Ten years ago today, Corporal Benjamin Kopp's spirit departed from this world-but he remains with us in far more than memory.
Ben was raised in Minnesota, where his mother described him as a "boy's boy." He played in the dirt with toy trucks and revered his great-grandfather, a decorated veteran from World War II.

Then came 9/11, which changed Ben's life forever, just as it changed the lives of so many Americans.

Ben was only 13-little more than a boy-but on that day of tragedy, he felt the call of duty to his country. Moreover, he sensed a rendezvous with destiny remembering his great grandfather, the heroic veteran.

Ben enlisted in the United States Army at the age of 18, shipping off for basic training at Fort Benning not long after his high school graduation. There he grew into a man and an Army Ranger. He was assigned to fight with the Army's famed Seventy-Fifth Ranger Regiment.

He served two deployments in Iraq and then went to Afghanistan in 2009. There, Ben and his buddies were exposed to heavy combat, as Rangers usually are.

On June 10, 2009, they were engaged in an hours-long intense firefight with Taliban insurgents in Helmand Province. Ben was leading a machine-gun crew providing suppressive fire for a group of Rangers amid the enemy onslaught, then exposed himself and was shot behind the knee right in an artery. He was evacuated from the battlefield and placed in an induced coma.

Despite the surgeon's best efforts, Ben never recovered from the loss of blood and cardiac arrest he'd suffered. Eight days later, on July 18, 2009, at the age of only 21, Ben Kopp returned home to the Lord at Walter Reed Medical Center.

Yet Ben is with us still. The heart of this Ranger beats on even today. Let me explain.

Before deploying, Ben did a lot of paperwork, like all soldiers do. On one form, he checked a box to be an organ donor, and where it asked which organs he wished to donate, he simply wrote, "any that are needed." In death as in life, Ben lived up to the Ranger creed to shoulder more than his share of the task-one hundred percent and then some.
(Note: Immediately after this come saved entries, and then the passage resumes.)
/-- A waiting barrier token enters its track when a slot of the output queue is free (R185). -/
def tokenIn (s : State) (i t : Nat) : State :=
  match (sliceOf s i).tokWait.find? (fun w => w.1 == t) with
  | some w =>
    if trackLoad (trackOf s i t) < 2048 then
      modTrack (modSlice s i (fun x => { x with tokWait := x.tokWait.erase w })) i t (fun x => { x with flights := x.flights ++ [w.2] })
    else s
  | none => s

/-- Place a barrier token of an input into each of a slice's tracks of its direction (R114): each takes the next place in order, and enters
its track with a slot of the output queue (R185). -/
def placeTokens (s : State) (i inp : Nat) : State :=
  (dirTracks (dirOf inp)).foldl (fun s t =>
    let seq := s.slc.inseq.get 0 inp
    let f : Flight := { head := { inp := inp, port := 0, bytes := [], len := 0, ns := 0, frac := 0 }, token := true, seq := some seq,
                        slot := 0, jsl := i, snap := snapNow s, stage := 24, readyAt := s.now, exitAt := s.now + 800 }
    let s1 := modSlc s (fun b => { b with inseq := b.inseq.set 0 inp ((seq + 1) % 65536) })
    tokenIn (modSlice s1 i (fun x => { x with
      tokWait := x.tokWait ++ [(t, f)]
      order := x.order.upd [] inp (fun l => l ++ [seq])
      tokens := x.tokens.upd 0 inp (fun n => n + 1) })) i t) s

/-- The slice that an input's heads go to: at egress the old slice until the barrier token has come (R113). -/
def dealOwner (s : State) (inp : Nat) : Nat :=
  if inp < 16 then ownerOf s (pairOfInput inp) else (s.slc.egOwner.find (inp - 16)).getD (ownerOf s (pairOfInput inp))

/-- An egress barrier token has come to the slices: it goes into the old slice's tracks, and the new slice takes over (R114). -/
def egressToken (s : State) (inp : Nat) : State :=
  let s1 := popWaiting s inp
  match s.slc.egOwner.find (inp - 16) with
  | none => s1
  | some i => modSlc (placeTokens s1 i inp) (fun b => { b with egOwner := b.egOwner.put (inp - 16) none })

/-- HEAD_DEAL of an input: its next head, replayed heads first, goes to the least-loaded track (R182, R183). -/
def deal (s : State) (inp : Nat) : State :=
  let i := dealOwner s inp
  let dir := dirOf inp
  if decide (16 ≤ inp) && (match waiting s inp with | h :: _ => h.tkt.isNone | [] => false) then egressToken s inp
  else
    let t := bestTrack s i dir
    match if cycleFree s i t then dealBlock s i dir else some .out, jFree (sliceOf s i) dir with
    | none, some slot =>
      match nextReplay (sliceOf s i) inp with
      | some r => dealReplay s i t r slot
      | none =>
        match waiting s inp with
        | [] => s
        | h :: _ =>
          let seq := s.slc.inseq.get 0 inp
          let s1 := modSlc (popWaiting s inp) (fun b => { b with inseq := b.inseq.set 0 inp ((seq + 1) % 65536) })
          let s2 := modSlice s1 i (fun x => { x with order := x.order.upd [] inp (fun l => l ++ [seq]) })
          dealInto s2 i t h seq slot
    | _, _ => s

/-! ## Stages and stage 23 exit -/

/-- It is the turn of a flight of track t: every flight of the slice that ended its stage earlier, or in the same instant in a lower lane, has
passed on, so that updates of local SRAM come in order of cycle and lane (R179). -/
def stageTurn (s : State) (i t : Nat) (f : Flight) : Bool :=
  (List.range 6).all (fun u => (trackOf s i u).flights.all (fun g =>
    g.token || decide (24 ≤ g.stage) || decide (f.readyAt < g.readyAt) || (g.readyAt == f.readyAt && decide (t ≤ u))))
And so, just two days after Ben's heart stopped beating, it beat anew in the chest of Judy Meikle, an Illinois woman who'd waited seven months just to get on the organ-donation list.

"How can you have a better heart?" Judy said as she recovered, "I have the heart of a 21-year-old Army Ranger war hero beating in me."

Ultimately, scores of people came to benefit from the sacrifice of this young soldier from Minnesota-from his very blood and bones. Four lives were saved, all told, because Ben gave his all-his very body-for their sake.

Ben departed 10 years ago, but his legacy lives on in the patients whose lives he touched-and through the brave works of his mother, Jill, who has devoted her life to veterans' causes. This year, she organized the 2nd Annual Freedom Walk to the Wall, challenging America to walk 1,000,000 miles in honor of our fallen heroes.

The tragedy of Ben's loss has touched Jill in unexpected ways, as well. She has remained close with the Army Rangers who served alongside Ben-and even those who'd never met him. Just recently, two freshly minted Rangers from Minnesota reached out to speak with Jill. You could say she lost her son, but gained a family of Rangers.

In Genesis, it's written that the Lord God created Eve from the rib of Adam, the first man. And when God brought her to Adam, he said: "This is now bone of my bones, and flesh of my flesh."

That mysterious passage takes on new meaning when we reflect on stories like Ben's. Thanks to his willing sacrifice, Ben connected with scores of his fellow countrymen in one of the most intimate ways imaginable. For all time they will remain bone of his bone, and flesh of his flesh.

Rangers Lead the Way-that's what new Rangers learn at Fort Benning. In life and in death, Corporal Ben Kopp led the way. And his story will inspire us for many years to come, for indeed he is with us still.